> TASK DIRECTIONS
Wherever a line in the records below contains "TilCnt", copy that line.

___

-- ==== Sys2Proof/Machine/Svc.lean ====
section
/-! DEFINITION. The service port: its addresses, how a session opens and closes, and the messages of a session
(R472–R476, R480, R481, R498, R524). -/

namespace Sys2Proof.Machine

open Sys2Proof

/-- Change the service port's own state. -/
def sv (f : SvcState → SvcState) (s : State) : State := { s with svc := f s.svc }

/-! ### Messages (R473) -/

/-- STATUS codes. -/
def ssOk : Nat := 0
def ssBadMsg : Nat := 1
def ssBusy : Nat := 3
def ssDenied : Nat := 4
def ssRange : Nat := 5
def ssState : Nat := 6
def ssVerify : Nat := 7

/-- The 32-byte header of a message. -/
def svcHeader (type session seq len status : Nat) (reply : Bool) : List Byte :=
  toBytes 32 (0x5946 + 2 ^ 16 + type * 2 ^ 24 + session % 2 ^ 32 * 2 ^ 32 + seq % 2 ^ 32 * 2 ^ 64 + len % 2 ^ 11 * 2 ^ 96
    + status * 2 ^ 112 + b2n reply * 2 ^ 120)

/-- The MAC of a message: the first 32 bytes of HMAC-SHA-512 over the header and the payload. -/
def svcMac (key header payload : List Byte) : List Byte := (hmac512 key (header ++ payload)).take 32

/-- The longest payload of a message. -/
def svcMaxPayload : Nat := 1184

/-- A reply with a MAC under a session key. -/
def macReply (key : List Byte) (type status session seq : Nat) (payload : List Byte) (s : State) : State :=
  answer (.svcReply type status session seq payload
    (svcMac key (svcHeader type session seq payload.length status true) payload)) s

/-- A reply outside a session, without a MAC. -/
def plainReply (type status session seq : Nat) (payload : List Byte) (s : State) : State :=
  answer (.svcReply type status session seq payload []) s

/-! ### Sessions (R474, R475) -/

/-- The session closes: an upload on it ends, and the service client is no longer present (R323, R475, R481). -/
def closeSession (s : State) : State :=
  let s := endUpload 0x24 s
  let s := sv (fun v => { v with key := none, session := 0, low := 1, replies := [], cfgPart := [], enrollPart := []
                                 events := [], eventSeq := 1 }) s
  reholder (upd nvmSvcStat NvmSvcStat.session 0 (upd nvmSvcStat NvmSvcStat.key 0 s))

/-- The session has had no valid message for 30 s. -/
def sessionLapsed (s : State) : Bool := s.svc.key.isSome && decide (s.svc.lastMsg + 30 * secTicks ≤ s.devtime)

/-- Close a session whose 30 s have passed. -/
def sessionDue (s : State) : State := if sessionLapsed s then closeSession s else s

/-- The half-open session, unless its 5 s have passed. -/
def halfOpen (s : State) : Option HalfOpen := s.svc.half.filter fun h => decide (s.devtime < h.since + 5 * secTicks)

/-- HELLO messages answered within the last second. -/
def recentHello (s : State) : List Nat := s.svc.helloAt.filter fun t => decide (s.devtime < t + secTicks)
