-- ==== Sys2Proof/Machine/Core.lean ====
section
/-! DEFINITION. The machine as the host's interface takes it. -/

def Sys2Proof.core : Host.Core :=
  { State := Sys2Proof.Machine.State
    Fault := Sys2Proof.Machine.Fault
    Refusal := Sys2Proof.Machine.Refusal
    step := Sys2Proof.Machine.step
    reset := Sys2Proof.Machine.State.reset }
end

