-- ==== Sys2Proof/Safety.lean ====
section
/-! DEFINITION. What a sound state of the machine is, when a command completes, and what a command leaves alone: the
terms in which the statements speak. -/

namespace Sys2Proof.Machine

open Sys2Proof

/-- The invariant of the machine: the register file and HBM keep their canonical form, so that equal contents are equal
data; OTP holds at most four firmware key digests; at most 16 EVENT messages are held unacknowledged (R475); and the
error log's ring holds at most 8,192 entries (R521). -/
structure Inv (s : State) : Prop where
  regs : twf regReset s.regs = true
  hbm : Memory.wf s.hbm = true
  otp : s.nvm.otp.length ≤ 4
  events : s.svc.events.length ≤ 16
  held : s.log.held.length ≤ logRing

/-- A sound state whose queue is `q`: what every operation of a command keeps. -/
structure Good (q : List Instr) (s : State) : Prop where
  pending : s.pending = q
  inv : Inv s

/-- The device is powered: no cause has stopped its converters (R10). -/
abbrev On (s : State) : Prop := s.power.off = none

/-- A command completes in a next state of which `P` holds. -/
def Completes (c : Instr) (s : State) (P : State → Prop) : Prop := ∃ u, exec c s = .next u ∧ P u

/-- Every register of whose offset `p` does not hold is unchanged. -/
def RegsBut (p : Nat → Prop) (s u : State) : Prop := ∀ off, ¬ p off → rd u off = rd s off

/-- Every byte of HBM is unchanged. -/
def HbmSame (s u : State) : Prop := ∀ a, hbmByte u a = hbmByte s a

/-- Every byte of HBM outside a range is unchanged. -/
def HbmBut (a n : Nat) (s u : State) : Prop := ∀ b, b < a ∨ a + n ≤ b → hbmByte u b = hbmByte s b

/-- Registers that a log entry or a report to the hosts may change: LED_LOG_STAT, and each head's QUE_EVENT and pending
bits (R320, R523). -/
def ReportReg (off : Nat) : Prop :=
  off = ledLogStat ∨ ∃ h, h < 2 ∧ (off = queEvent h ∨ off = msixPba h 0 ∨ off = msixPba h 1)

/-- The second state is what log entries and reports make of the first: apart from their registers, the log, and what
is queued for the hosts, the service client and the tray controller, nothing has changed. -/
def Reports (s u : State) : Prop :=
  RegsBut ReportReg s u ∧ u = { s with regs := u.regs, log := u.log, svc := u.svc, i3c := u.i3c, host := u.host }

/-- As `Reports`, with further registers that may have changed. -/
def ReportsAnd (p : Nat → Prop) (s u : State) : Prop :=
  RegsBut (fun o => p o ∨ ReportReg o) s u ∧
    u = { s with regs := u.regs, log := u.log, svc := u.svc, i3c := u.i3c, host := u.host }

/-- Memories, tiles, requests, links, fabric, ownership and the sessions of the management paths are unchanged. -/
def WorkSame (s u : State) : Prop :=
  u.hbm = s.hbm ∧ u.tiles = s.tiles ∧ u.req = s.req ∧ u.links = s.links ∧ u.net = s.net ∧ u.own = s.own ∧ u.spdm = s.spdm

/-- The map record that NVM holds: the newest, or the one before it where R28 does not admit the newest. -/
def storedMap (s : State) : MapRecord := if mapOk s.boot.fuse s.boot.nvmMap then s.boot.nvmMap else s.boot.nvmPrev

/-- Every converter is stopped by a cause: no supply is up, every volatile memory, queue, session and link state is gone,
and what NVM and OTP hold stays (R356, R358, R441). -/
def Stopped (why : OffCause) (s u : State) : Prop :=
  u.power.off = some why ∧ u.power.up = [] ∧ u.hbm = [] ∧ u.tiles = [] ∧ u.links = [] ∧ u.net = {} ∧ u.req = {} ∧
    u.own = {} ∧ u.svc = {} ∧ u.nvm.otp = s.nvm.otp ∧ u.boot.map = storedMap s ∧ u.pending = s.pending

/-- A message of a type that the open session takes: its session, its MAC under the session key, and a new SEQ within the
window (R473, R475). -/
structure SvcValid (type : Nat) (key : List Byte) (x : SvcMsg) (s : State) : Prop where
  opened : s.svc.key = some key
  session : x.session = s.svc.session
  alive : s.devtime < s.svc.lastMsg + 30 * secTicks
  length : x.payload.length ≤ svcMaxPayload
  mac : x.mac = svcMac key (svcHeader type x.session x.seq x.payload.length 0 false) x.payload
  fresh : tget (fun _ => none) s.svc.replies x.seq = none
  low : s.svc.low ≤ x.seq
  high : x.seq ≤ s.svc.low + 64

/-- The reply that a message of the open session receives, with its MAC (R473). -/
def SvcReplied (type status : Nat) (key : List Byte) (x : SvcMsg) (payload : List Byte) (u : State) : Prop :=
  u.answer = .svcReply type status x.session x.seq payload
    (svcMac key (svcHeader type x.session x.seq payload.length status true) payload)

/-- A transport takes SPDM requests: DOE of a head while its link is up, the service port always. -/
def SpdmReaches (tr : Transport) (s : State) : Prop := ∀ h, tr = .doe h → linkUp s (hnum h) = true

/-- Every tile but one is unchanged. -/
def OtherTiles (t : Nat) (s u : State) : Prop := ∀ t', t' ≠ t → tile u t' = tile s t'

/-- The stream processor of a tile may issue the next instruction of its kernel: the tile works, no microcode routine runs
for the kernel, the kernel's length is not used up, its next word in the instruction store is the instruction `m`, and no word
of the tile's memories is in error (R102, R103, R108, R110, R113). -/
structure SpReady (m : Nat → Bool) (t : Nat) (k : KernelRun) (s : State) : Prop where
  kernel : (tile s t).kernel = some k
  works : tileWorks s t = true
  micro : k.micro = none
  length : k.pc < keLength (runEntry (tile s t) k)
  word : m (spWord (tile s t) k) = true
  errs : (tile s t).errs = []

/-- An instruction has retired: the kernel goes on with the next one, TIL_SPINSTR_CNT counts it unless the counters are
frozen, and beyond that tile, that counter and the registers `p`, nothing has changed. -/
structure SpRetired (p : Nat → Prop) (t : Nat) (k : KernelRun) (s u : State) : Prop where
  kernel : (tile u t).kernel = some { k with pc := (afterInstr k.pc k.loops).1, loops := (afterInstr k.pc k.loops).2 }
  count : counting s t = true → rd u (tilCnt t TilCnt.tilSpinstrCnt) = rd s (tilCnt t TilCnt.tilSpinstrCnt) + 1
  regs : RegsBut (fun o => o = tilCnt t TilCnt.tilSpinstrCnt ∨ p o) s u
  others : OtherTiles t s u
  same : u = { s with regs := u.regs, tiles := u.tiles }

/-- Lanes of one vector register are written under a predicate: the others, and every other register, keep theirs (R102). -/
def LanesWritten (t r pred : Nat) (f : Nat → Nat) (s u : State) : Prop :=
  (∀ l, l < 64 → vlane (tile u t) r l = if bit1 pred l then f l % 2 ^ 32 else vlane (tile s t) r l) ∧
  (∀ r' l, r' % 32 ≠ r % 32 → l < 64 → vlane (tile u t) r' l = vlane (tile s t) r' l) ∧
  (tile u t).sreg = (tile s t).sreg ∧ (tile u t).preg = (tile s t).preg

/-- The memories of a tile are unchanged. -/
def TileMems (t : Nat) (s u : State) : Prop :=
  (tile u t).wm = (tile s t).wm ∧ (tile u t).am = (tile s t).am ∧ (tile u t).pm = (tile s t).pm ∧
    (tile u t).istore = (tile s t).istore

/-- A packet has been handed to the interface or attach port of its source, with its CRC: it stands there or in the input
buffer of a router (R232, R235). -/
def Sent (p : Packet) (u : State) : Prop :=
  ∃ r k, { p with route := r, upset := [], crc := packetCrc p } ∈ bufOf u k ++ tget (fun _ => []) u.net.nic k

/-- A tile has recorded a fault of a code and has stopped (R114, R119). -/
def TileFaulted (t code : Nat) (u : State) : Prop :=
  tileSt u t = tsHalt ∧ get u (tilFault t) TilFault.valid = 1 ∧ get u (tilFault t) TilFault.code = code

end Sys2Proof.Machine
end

___

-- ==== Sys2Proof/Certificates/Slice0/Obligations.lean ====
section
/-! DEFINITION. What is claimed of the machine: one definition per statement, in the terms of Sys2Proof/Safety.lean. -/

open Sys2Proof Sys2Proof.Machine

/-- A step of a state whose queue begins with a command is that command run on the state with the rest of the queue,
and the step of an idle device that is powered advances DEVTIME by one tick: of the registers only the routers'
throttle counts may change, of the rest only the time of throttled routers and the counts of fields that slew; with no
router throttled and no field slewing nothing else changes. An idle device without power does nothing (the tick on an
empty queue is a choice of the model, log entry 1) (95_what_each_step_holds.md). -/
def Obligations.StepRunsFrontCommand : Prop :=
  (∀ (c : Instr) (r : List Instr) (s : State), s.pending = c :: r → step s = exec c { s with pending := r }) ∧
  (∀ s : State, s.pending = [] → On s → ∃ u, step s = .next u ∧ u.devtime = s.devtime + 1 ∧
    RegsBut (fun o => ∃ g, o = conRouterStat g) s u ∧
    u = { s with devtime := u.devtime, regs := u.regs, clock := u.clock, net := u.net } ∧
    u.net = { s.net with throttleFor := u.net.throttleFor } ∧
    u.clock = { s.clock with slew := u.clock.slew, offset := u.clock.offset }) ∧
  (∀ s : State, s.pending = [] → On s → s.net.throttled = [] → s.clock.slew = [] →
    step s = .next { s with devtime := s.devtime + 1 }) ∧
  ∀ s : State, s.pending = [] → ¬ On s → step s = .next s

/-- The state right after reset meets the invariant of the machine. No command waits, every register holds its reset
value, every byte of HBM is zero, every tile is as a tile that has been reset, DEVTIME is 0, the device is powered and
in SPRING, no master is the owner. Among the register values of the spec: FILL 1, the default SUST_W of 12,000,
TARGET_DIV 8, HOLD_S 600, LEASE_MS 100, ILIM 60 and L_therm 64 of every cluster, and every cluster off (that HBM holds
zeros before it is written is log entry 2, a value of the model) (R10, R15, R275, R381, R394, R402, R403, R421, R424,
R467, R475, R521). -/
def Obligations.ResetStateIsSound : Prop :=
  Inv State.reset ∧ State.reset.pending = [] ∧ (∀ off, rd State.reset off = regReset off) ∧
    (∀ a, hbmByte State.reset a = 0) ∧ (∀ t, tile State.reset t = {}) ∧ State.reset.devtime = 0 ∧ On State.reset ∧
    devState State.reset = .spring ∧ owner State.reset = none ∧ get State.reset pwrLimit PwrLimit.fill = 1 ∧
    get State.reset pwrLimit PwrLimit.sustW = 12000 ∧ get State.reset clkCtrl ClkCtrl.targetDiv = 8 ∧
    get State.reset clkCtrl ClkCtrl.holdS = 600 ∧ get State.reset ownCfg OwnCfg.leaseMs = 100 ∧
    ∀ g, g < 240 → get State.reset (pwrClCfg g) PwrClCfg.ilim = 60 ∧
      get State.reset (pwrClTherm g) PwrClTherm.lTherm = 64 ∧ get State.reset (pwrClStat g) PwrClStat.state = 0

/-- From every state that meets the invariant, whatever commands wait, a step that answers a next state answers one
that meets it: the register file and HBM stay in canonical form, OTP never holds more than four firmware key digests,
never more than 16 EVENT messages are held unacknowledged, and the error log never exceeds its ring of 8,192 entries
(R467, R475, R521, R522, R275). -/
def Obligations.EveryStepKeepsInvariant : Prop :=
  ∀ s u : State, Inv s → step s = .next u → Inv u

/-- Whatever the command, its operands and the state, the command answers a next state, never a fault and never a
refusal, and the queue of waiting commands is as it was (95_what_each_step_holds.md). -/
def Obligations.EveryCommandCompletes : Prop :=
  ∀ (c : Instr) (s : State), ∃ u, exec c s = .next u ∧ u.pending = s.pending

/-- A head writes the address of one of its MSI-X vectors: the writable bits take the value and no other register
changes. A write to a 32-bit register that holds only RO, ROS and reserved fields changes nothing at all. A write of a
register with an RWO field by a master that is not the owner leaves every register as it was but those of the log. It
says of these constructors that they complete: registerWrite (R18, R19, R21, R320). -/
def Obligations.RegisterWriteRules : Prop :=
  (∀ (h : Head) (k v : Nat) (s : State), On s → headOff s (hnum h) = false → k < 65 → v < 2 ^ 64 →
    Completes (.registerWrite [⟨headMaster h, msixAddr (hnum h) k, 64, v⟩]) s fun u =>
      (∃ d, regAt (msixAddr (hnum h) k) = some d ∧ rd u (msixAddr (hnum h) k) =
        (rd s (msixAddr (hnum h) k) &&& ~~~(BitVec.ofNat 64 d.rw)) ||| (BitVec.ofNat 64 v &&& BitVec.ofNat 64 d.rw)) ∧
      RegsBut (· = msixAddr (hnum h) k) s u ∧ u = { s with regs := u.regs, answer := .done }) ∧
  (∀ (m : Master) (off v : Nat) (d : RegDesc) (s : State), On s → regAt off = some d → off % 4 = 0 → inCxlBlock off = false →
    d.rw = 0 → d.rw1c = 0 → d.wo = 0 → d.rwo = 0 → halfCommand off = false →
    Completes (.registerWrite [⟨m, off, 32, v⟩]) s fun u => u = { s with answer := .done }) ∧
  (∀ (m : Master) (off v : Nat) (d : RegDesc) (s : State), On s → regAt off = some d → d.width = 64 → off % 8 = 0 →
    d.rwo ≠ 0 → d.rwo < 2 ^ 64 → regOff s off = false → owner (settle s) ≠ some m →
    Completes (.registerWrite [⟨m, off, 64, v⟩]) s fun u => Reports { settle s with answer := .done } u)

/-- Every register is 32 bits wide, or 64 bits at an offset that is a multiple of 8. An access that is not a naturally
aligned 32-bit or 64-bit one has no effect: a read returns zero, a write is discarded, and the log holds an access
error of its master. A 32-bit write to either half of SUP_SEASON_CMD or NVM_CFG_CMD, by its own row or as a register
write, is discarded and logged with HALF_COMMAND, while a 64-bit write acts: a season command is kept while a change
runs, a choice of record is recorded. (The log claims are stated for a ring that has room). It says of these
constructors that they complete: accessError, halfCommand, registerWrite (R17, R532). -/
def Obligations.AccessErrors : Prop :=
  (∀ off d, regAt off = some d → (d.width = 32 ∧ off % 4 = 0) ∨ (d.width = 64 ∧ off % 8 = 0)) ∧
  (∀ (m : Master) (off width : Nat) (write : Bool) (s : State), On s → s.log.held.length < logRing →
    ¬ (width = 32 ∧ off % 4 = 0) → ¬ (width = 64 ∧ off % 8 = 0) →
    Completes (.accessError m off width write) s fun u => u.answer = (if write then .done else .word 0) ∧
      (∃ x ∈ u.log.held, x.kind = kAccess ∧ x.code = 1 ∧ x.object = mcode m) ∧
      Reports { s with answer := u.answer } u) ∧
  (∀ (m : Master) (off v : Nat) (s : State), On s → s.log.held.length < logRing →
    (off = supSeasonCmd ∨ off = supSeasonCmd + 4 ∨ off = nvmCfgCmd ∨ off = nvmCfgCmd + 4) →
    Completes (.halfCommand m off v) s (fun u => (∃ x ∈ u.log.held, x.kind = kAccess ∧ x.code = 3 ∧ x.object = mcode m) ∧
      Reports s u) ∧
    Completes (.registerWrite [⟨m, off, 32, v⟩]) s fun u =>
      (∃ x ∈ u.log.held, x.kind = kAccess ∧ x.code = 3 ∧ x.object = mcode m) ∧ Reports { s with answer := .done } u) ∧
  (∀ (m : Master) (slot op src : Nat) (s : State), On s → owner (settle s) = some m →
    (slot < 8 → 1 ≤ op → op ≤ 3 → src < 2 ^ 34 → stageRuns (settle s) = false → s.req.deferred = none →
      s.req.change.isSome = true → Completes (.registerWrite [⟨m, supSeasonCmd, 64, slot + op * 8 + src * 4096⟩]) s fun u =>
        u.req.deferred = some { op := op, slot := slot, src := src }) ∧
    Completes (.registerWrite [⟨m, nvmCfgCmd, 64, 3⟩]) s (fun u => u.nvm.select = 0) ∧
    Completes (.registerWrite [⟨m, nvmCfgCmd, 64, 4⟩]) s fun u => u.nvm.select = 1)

___

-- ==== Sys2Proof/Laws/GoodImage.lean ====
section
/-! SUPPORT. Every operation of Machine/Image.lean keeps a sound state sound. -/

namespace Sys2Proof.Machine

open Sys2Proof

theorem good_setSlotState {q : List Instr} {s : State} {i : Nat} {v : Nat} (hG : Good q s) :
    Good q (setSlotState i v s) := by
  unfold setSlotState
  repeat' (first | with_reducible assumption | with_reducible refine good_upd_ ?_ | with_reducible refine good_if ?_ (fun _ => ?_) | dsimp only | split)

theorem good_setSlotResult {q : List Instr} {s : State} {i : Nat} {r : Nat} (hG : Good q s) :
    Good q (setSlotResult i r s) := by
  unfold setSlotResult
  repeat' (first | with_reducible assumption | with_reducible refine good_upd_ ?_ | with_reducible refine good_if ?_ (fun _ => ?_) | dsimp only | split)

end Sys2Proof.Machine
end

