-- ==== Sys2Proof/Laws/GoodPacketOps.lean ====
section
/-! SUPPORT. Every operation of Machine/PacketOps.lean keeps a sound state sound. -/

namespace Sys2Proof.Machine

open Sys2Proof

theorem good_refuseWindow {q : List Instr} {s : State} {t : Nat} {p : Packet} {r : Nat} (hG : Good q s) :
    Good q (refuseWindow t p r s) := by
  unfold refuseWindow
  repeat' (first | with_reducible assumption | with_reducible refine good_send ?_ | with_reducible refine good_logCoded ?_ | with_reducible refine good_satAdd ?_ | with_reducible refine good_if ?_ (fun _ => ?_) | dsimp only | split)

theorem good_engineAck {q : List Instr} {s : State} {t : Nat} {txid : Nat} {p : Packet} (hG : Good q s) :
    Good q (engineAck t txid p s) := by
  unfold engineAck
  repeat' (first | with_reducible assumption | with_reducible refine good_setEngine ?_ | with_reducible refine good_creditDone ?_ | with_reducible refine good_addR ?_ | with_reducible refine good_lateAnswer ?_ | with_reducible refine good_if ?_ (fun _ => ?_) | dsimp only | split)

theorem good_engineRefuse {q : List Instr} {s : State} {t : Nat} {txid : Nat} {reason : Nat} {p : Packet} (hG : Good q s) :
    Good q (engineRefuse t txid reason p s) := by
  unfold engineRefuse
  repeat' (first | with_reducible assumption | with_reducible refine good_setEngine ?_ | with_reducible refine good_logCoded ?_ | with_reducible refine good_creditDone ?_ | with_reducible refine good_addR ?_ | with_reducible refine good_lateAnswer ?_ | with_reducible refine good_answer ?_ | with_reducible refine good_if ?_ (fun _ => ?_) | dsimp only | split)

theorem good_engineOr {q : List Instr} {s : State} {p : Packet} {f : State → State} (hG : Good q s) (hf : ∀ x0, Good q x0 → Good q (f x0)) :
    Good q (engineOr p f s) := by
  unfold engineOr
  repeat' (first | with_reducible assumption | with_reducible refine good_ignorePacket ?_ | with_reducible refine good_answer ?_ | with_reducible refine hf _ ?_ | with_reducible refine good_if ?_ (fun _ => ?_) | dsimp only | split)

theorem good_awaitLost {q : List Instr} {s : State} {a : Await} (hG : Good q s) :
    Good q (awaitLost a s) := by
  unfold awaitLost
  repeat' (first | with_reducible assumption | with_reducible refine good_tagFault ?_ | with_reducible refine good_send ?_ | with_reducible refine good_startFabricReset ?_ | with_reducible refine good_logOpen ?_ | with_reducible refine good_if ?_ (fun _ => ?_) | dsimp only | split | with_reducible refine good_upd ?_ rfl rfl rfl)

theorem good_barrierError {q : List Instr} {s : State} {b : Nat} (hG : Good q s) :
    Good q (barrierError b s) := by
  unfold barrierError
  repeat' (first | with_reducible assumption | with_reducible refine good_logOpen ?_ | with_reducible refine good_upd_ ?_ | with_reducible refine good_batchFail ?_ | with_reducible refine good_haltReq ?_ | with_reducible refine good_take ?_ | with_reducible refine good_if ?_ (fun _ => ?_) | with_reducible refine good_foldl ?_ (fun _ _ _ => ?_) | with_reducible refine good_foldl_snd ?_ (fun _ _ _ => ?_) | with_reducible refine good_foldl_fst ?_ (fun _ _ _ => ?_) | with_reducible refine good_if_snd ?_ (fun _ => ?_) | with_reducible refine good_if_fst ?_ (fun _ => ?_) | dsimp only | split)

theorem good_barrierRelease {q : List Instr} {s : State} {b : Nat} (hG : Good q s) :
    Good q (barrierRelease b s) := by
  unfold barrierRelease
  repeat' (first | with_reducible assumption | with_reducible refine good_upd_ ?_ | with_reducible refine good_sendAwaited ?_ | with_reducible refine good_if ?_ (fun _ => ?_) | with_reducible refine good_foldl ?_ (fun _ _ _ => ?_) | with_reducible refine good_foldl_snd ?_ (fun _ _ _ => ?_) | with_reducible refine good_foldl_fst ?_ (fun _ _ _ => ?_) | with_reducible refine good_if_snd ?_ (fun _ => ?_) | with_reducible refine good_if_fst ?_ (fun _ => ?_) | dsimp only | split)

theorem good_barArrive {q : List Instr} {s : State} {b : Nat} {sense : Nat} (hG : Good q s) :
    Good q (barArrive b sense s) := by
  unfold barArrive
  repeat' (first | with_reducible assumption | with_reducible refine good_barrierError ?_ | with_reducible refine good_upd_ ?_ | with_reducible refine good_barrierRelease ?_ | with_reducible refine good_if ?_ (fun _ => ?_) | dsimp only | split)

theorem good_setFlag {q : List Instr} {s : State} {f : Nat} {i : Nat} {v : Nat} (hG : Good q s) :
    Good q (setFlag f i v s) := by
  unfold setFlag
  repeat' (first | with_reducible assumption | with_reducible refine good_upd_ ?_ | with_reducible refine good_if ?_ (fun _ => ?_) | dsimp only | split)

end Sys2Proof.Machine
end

___

> WRITTEN REPLY
  count : counting s t = true → rd u (tilCnt t TilCnt.tilSpinstrCnt) = rd s (tilCnt t TilCnt.tilSpinstrCnt) + 1
  regs : RegsBut (fun o => o = tilCnt t TilCnt.tilSpinstrCnt ∨ p o) s u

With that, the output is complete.